(WORK TO BE COMPLETED) Each line below should be restated exactly, with nothing dropped.

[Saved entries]
--

/-- A firing's GPIO action reaches the balls in its apply cycle, also in that of an entry into DEEP (R577, R581). -/
def State.gpioFired (s : State) (key : Nat) : State :=
  let d := ixOf key - 0x2001
  if 0x2001 ≤ ixOf key ∧ ixOf key ≤ 0x2008 ∧ 0xB0 ≤ subOf key ∧ subOf key ≤ 0xB4 ∧ (s.die d).up ∧
      (s.pstate d ≤ 2 ∨ (s.pstate d = 3 ∧ (s.die d).deepCyc = s.cyc)) then s.driveGpio d
  else s

/-- A checked write takes effect: `who` made it, `fire` tells whether a firing applied it. -/
def State.take (s : State) (who : Orig) (key : Nat) (data0 : List Nat) (fire : Bool) : State :=
  let data := cleanData key data0
  let v := leNat data
  let s0 := s.noteWrite key
  match s0.ownWritten who key v with
  | some t => t
  | none =>
    match s0.commandWritten who key data with
    | some t => t
    | none =>
      match w1cMask key with
      | some m => s0.w1cWritten key v m
      | none =>
        if key = K.loop_LOOP_SET ∧ !fire then s0.writeLoop v
        else if isWo key then s0.written s0 key v
        else
          let t := (s0.putRaw key data).written s0 key v
          if fire then t.gpioFired key else t

/-- Targets whose values the stores keep: CONFIG and TABLE targets of R406. -/
def isPersistent (key : Nat) : Bool :=
  let i := ixOf key
  let j := subOf key
  match findRow key with
  | none => false
  | some r =>
    decide (r.acc = .rw) && (w1cMask key).isNone && decide (key ≠ K.loop_LOOP_SET) &&
      !(decide (0x2001 ≤ i) && decide (i ≤ 0x2008) && decide (j = 0xB0)) &&
      ((decide (0x2000 ≤ i) && decide (i ≤ 0x2700)) || decide (i = 0x2900) || decide (i = 0x2F00) || decide (i = 0x3000) ||
        (decide (0x2E00 ≤ i) && decide (i ≤ 0x2E10)))

/-- A write of a sealed entry, or a LEDGER action, is a sealed change (R685): the entry was sealed, or is now. -/
def State.isSealedChange (t s : State) (key v : Nat) : Bool := s.sealedFor key v || t.sealedFor key v || isLedgerTarget key
def State.noteSealed (t s : State) (who : Orig) (key v : Nat) (fire : Bool) : State :=
  if t.isSealedChange s key v then t.sealedChange key who fire else t

/-- The host has written an entry in this cycle: a write from CAN counts as the earlier one, so the host's value stands
(R611). -/
def State.hostFirst (s : State) (who : Orig) (key : Nat) : Bool :=
  decide (who = .can) && decide (s.host.wroteAt = s.cyc + 1) && decide (key ∈ s.host.wroteKeys)

/-- Note a direct write of the host (R611). -/
def State.noteHost (s : State) (who : Orig) (key : Nat) : State :=
  if who ≠ .host then s
  else if s.host.wroteAt = s.cyc + 1 then { s with host := { s.host with wroteKeys := key :: s.host.wroteKeys } }
  else { s with host := { s.host with wroteAt := s.cyc + 1, wroteKeys := [key] } }

/-- A checked write by an originator takes effect at once (R405): the effects, the sealed change, and its record in the
configuration log (R438). -/
def State.direct (s0 : State) (who : Orig) (key : Nat) (data : List Nat) : State :=
  let s := s0.noteHost who key
  let t := (s.take who key data false).noteSealed s who key (leNat data) false
  if s.hostFirst who key then s.noteSealed s who key (leNat data) false
  else if isPersistent key && (s.ownWritten who key 0).isNone then t.appendLog 0 key (cleanData key data) else t

end Sys2Proof.Machine
end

--

(RESULT)
/-- A firing's GPIO action reaches the balls in its apply cycle, also in that of an entry into DEEP (R577, R581). -/
def State.gpioFired (s : State) (key : Nat) : State :=
  let d := ixOf key - 0x2001
  if 0x2001 ≤ ixOf key ∧ ixOf key ≤ 0x2008 ∧ 0xB0 ≤ subOf key ∧ subOf key ≤ 0xB4 ∧ (s.die d).up ∧
      (s.pstate d ≤ 2 ∨ (s.pstate d = 3 ∧ (s.die d).deepCyc = s.cyc)) then s.driveGpio d
  else s

/-- A checked write takes effect: `who` made it, `fire` tells whether a firing applied it. -/
def State.take (s : State) (who : Orig) (key : Nat) (data0 : List Nat) (fire : Bool) : State :=
  let data := cleanData key data0
  let v := leNat data
  let s0 := s.noteWrite key
  match s0.ownWritten who key v with
  | some t => t
  | none =>
    match s0.commandWritten who key data with
    | some t => t
    | none =>
      match w1cMask key with
      | some m => s0.w1cWritten key v m
      | none =>
        if key = K.loop_LOOP_SET ∧ !fire then s0.writeLoop v
        else if isWo key then s0.written s0 key v
        else
          let t := (s0.putRaw key data).written s0 key v
          if fire then t.gpioFired key else t

/-- Targets whose values the stores keep: CONFIG and TABLE targets of R406. -/
def isPersistent (key : Nat) : Bool :=
  let i := ixOf key
  let j := subOf key
  match findRow key with
  | none => false
  | some r =>
    decide (r.acc = .rw) && (w1cMask key).isNone && decide (key ≠ K.loop_LOOP_SET) &&
      !(decide (0x2001 ≤ i) && decide (i ≤ 0x2008) && decide (j = 0xB0)) &&
      ((decide (0x2000 ≤ i) && decide (i ≤ 0x2700)) || decide (i = 0x2900) || decide (i = 0x2F00) || decide (i = 0x3000) ||
        (decide (0x2E00 ≤ i) && decide (i ≤ 0x2E10)))

/-- A write of a sealed entry, or a LEDGER action, is a sealed change (R685): the entry was sealed, or is now. -/
def State.isSealedChange (t s : State) (key v : Nat) : Bool := s.sealedFor key v || t.sealedFor key v || isLedgerTarget key
def State.noteSealed (t s : State) (who : Orig) (key v : Nat) (fire : Bool) : State :=
  if t.isSealedChange s key v then t.sealedChange key who fire else t

/-- The host has written an entry in this cycle: a write from CAN counts as the earlier one, so the host's value stands
(R611). -/
def State.hostFirst (s : State) (who : Orig) (key : Nat) : Bool :=
  decide (who = .can) && decide (s.host.wroteAt = s.cyc + 1) && decide (key ∈ s.host.wroteKeys)

/-- Note a direct write of the host (R611). -/
def State.noteHost (s : State) (who : Orig) (key : Nat) : State :=
  if who ≠ .host then s
  else if s.host.wroteAt = s.cyc + 1 then { s with host := { s.host with wroteKeys := key :: s.host.wroteKeys } }
  else { s with host := { s.host with wroteAt := s.cyc + 1, wroteKeys := [key] } }

/-- A checked write by an originator takes effect at once (R405): the effects, the sealed change, and its record in the
configuration log (R438). -/
def State.direct (s0 : State) (who : Orig) (key : Nat) (data : List Nat) : State :=
  let s := s0.noteHost who key
  let t := (s.take who key data false).noteSealed s who key (leNat data) false
  if s.hostFirst who key then s.noteSealed s who key (leNat data) false
  else if isPersistent key && (s.ownWritten who key 0).isNone then t.appendLog 0 key (cleanData key data) else t

end Sys2Proof.Machine
end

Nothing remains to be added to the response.